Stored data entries

╭──

-- ==== Sys2Proof/Tests/Slice0.lean ====
section
/-! SUPPORT. The modeller's own tests: the check of commands, the numbers the manual gives in full (check value of the
CRC, tag sequence, entry lengths), one step of every command on a small state, and for every statement with hypotheses a
state that meets them, clause by clause. -/

namespace Sys2Proof.Tests

open Sys2Proof.Machine

set_option Elab.async false

/-! ### Commands that the check refuses -/

def bytesOf (n : Nat) : List Byte := List.replicate n 0

theorem test_wellFormed_refuses_long_payloads :
    Instr.wellFormed (.goodFrameArrival 1 0 (bytesOf 513)) = false ∧
      Instr.wellFormed (.tableWrite 0 (bytesOf 513)) = false ∧
      Instr.wellFormed (.unknownKind 14 0 (bytesOf 513)) = false := by decide +kernel

theorem test_wellFormed_refuses_known_kinds_as_unknown :
    Instr.wellFormed (.unknownKind 1 0 []) = false ∧ Instr.wellFormed (.unknownKind 13 0 []) = false ∧
      Instr.wellFormed (.unknownKind 0 0 []) = true ∧ Instr.wellFormed (.unknownKind 14 0 []) = true := by decide

theorem test_wellFormed_refuses_wrong_lengths :
    Instr.wellFormed (.tableRead 0 (bytesOf 5)) = false ∧ Instr.wellFormed (.discard 0 [0]) = false ∧
      Instr.wellFormed (.commit 0 [0]) = false ∧ Instr.wellFormed (.start 0 [0]) = false ∧
      Instr.wellFormed (.stop 0 [0]) = false ∧ Instr.wellFormed (.restart 0 [0]) = false ∧
      Instr.wellFormed (.timeSet 0 (bytesOf 3)) = false ∧ Instr.wellFormed (.status 0 [0]) = false ∧
      Instr.wellFormed (.lineReset 0 []) = false ∧ Instr.wellFormed (.snap 0 []) = false ∧
      Instr.wellFormed (.press 0 (bytesOf 9)) = false ∧ Instr.wellFormed (.cancel 0 (bytesOf 3)) = false := by decide

theorem test_wellFormed_refuses_indices_outside :
    Instr.wellFormed (.cycleTimerExpiry 4) = false ∧ Instr.wellFormed (.pollFrameSent 4) = false ∧
      Instr.wellFormed (.noiseByteReceived 4) = false ∧ Instr.wellFormed (.replyIdleEnd 4) = false ∧
      Instr.wellFormed (.replyWindowExpiry 4) = false ∧ Instr.wellFormed (.transitTimerExpiry 768) = false ∧
      Instr.wellFormed (.flashTimerExpiry 768) = false ∧ Instr.wellFormed (.pulseTimerExpiry 8) = false ∧
      Instr.wellFormed (.windowTimerExpiry 8) = false ∧ Instr.wellFormed (.periodTimerExpiry 4) = false ∧
      Instr.wellFormed (.replyByteReceived 4 0 true) = false := by decide

/-! ### Numbers the manual gives -/

/-- The check value of R170: the bytes 31h to 39h give 29B1h. -/
theorem test_crc_check_value : crc16 [0x31, 0x32, 0x33, 0x34, 0x35, 0x36, 0x37, 0x38, 0x39] = 0x29B1 := by
  decide +kernel

/-- The first fourteen tags of R6. -/
theorem test_tag_sequence :
    (List.range 14).map (fun n => (tagStep^[n] 1).toNat) =
      [1, 2, 4, 8, 16, 32, 64, 128, 29, 58, 116, 232, 205, 135] := by decide +kernel

/-- The lengths of R176 and R177: a change record 15 bytes, the live entries 21, 16, 22, 10, 24 and 30. -/
theorem test_entry_lengths :
    (ChangeRecord.bytes ⟨0, false, .link .lost, 0⟩).length = 15 ∧
      (LiveEntry.relay 0 0 .initial).bytes.length = 21 ∧ (LiveEntry.point 0 .initial).bytes.length = 16 ∧
      (LiveEntry.head 0 .initial false 0 0).bytes.length = 22 ∧
      (LiveEntry.group 0 false .initial).bytes.length = 10 ∧
      (LiveEntry.slot 0 .initial 0 0 0 .release).bytes.length = 24 ∧
      (LiveEntry.channel 0 .initial).bytes.length = 30 := by decide +kernel

/-- A poll frame is 8 bytes with its codes two bits each (R171), a desk frame without a payload 7 (R172). -/
theorem test_frame_bytes :
    (PollFrame.bytes ⟨3, 29, [.on, .off, .release, .on]⟩).take 6 = [3, 29, 0x86, 0, 0, 0] ∧
      (PollFrame.bytes ⟨3, 29, []⟩).length = 8 ∧ (envelope 9 7 []).take 5 = [0xA5, 0, 0, 9, 7] ∧
      (envelope 9 7 []).length = 7 := by decide +kernel

/-! ### The states the tests start from -/

/-- HALTED, the cold-start clear ended. -/
def idle : State := { State.reset with tbs := { State.reset.tbs with clearing := false } }

/-- The same with the outgoing link in its pacing gap. -/
def paced : State := { idle with link := .pacing 5 }

/-- Two relays on three points, one group, two drives and two channels on line 0 with head 0 present. -/
def wired : Tables :=
  { Tables.initial with
    point := [(0, ⟨true, .normal, 0⟩), (1, ⟨true, .normal, 0⟩), (2, ⟨true, .inverted, 1⟩)]
    line := [(0, ⟨true, 10, 2, 2, 2, 1⟩)]
    relay := [(0, ⟨true, 0, some 1, 0, 100, 0, 7, true⟩), (1, ⟨true, 2, none, 1, 5, 500, 4095, true⟩)]
    group := [(0, ⟨true, false, 2, 0, 0, [⟨0, 1⟩]⟩)]
    drive := [(0, ⟨true, 0, 0, 0, 0, 0, some 0⟩), (1, ⟨true, 0, 0, 15, 1, 1, none⟩)]
    channel := [(0, ⟨.timer, 10, .relays, .once, 0, 1, 1, .ascending, false⟩),
      (1, ⟨.resync, 0, .relays, .once, 0, 767, 16, .ascending, false⟩)] }

/-- The wired tables in both copies, HALTED, the link taken. -/
def halted : State := { paced with tbs := { idle.tbs with activeValid := true, active := wired, shadow := wired } }

/-- A poll of head 0. -/
def poll : PollFrame := ⟨0, 4, []⟩

/-- RUNNING: head 0 LIVE and polled, relay 0 UP, relay 1 DOWN, the group MATCH. -/
def running : State :=
  { halted with
    mode := .running, silence := some 2000
    lines := [(0, ⟨.awaiting poll [] .empty 2, 8, 3, false, 0, 0⟩)]
    heads := [(0, ⟨.live, 0, 0, none, some 0, .zero⟩)]
    points := [(0, ⟨[.made], some .made, 1, 0, some .made, .good, 0⟩),
      (1, ⟨[.opened], some .opened, 1, 0, some .opened, .good, 0⟩),
      (2, ⟨[.opened, .opened], some .opened, 2, 0, some .opened, .good, 0⟩)]
    relays := [(0, ⟨.up, some .up, .up, none, none, none, none, 0⟩),
      (1, ⟨.down, some .down, .down, none, none, none, none, 0⟩)]
    groups := [(0, ⟨.matched, true, 0, none, 0⟩)] }

/-- The same with the desk link FREE. -/
def free : State := { running with link := .free }

def pulled : PressFields := ⟨0, 20, none, false, 0, 0, 9⟩

/-- A press of drive 0 in slot 0. -/
def slotWith (phase : SlotPhase) (p : PressFields) (started : Bool) : SlotLive :=
  { phase := phase, press := some p, started := started, reported := false
    pulse := if phase = .driving ∧ started = true then some 20 else none
    window := if phase = .proving then some 30000 else none, taken := 0 }

def proving (window : Nat) (state : Byte) : PressFields :=
  { pulled with proveRelay := some 1, proveState := state, proveWindow := window }

def slotted (s : State) (v : SlotLive) : State := { s with slots := [(0, v)] }

def driving : State := slotted running (slotWith .driving pulled true)

/-- A record for a full queue. -/
def queued (n : Nat) (b : RecordBody) : List Queued := List.replicate n ⟨⟨0, false, b, 0⟩, 0⟩

/-- 240 droppable records: no room for another. -/
def crowded : State := { running with chq := { running.chq with queue := queued 240 (.relay 0 7 .up .none) } }

/-- What a command leads to, by a property of the next state. -/
def leads (c : Instr) (s : State) (p : State → Bool) : Bool :=
  match exec c s with
  | .next t => p t
  | .fault _ => false
  | .refused _ => false

/-! ### One step of each command -/

theorem test_cold_start :
    leads (.coldStart true false) running
      (fun t => decide (t = { State.reset with rate := .baud921600 })) = true := by decide +kernel

theorem test_clear_end :
    leads .coldStartClearEnd { paced with tbs := State.reset.tbs, drx := ⟨none, [⟨9, 3, []⟩], 0, 0⟩ }
      (fun t => t.replyOffered && t.drx.buffer.isEmpty && !t.tbs.clearing) = true := by decide +kernel

theorem test_good_frame_is_kept_while_clearing :
    leads (.goodFrameArrival 9 3 []) State.reset
      (fun t => decide (t.drx.buffer = [⟨9, 3, []⟩]) && decide (t.hand = .empty)) = true := by decide +kernel

theorem test_bad_frame : leads .badFrame running (fun t => decide (t.drx.badFrames = 1)) = true := by decide +kernel

theorem test_frame_gap :
    leads .frameGapTimeout { running with drx := ⟨some ⟨[0], false⟩, [], 65535, 0⟩ }
      (fun t => decide (t.drx = ⟨none, [], 65535, 0⟩)) = true := by decide +kernel

theorem test_desk_bytes :
    (match execAll ((envelope 9 7 []).map (fun b => .deskByteReceived b true)) paced with
      | .next t => leads (.status 7 []) paced (fun u => decide (t = u))
      | _ => false) = true := by decide +kernel

theorem test_unknown_kind :
    leads (.unknownKind 14 7 [1]) paced
      (fun t => decide (t.hand = .offering ⟨14, 7, .refused, .unknownKind, .badIndex none⟩)) = true := by
  decide +kernel

/-- The last POINT record, and a range that passes the table's end. -/
theorem test_table_write :
    leads (.tableWrite 7 [1, 0x07, 0xFF, 0, 1, 7]) paced
        (fun t => decide (t.tbs.shadow.pointRec 2047 = ⟨true, .inverted, 1⟩) && decide (t.tbs.active = .initial)) =
      true ∧
    leads (.tableWrite 7 [1, 0x07, 0xFF, 0, 2, 7, 7]) paced
        (fun t => decide (t.hand = .offering ⟨1, 7, .refused, .badField, .badIndex (some 2048)⟩)) = true := by
  decide +kernel

theorem test_table_read :
    leads (.tableRead 7 [1, 6, 0, 1, 0, 1]) running
      (fun t => decide (t.hand =
        .offering ⟨2, 7, .done, .none, .records .active .drive 1 [.drive ⟨true, 0, 0, 15, 1, 1, none⟩]⟩)) = true := by
  decide +kernel

theorem test_discard :
    leads (.discard 7 []) { running with tbs := { running.tbs with shadow := .initial } }
      (fun t => decide (t.tbs.shadow = wired)) = true := by decide +kernel

theorem test_commit :
    leads (.commit 7 []) paced
      (fun t => decide (t.hand = .commit 7) && decide (t.tbs.switch = .validating)) = true := by decide +kernel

╰──

→ Work required
The result is a copy of every line above where the word "ascending" shows up.

→ Your response
    channel := [(0, ⟨.timer, 10, .relays, .once, 0, 1, 1, .ascending, false⟩),
      (1, ⟨.resync, 0, .relays, .once, 0, 767, 16, .ascending, false⟩)] }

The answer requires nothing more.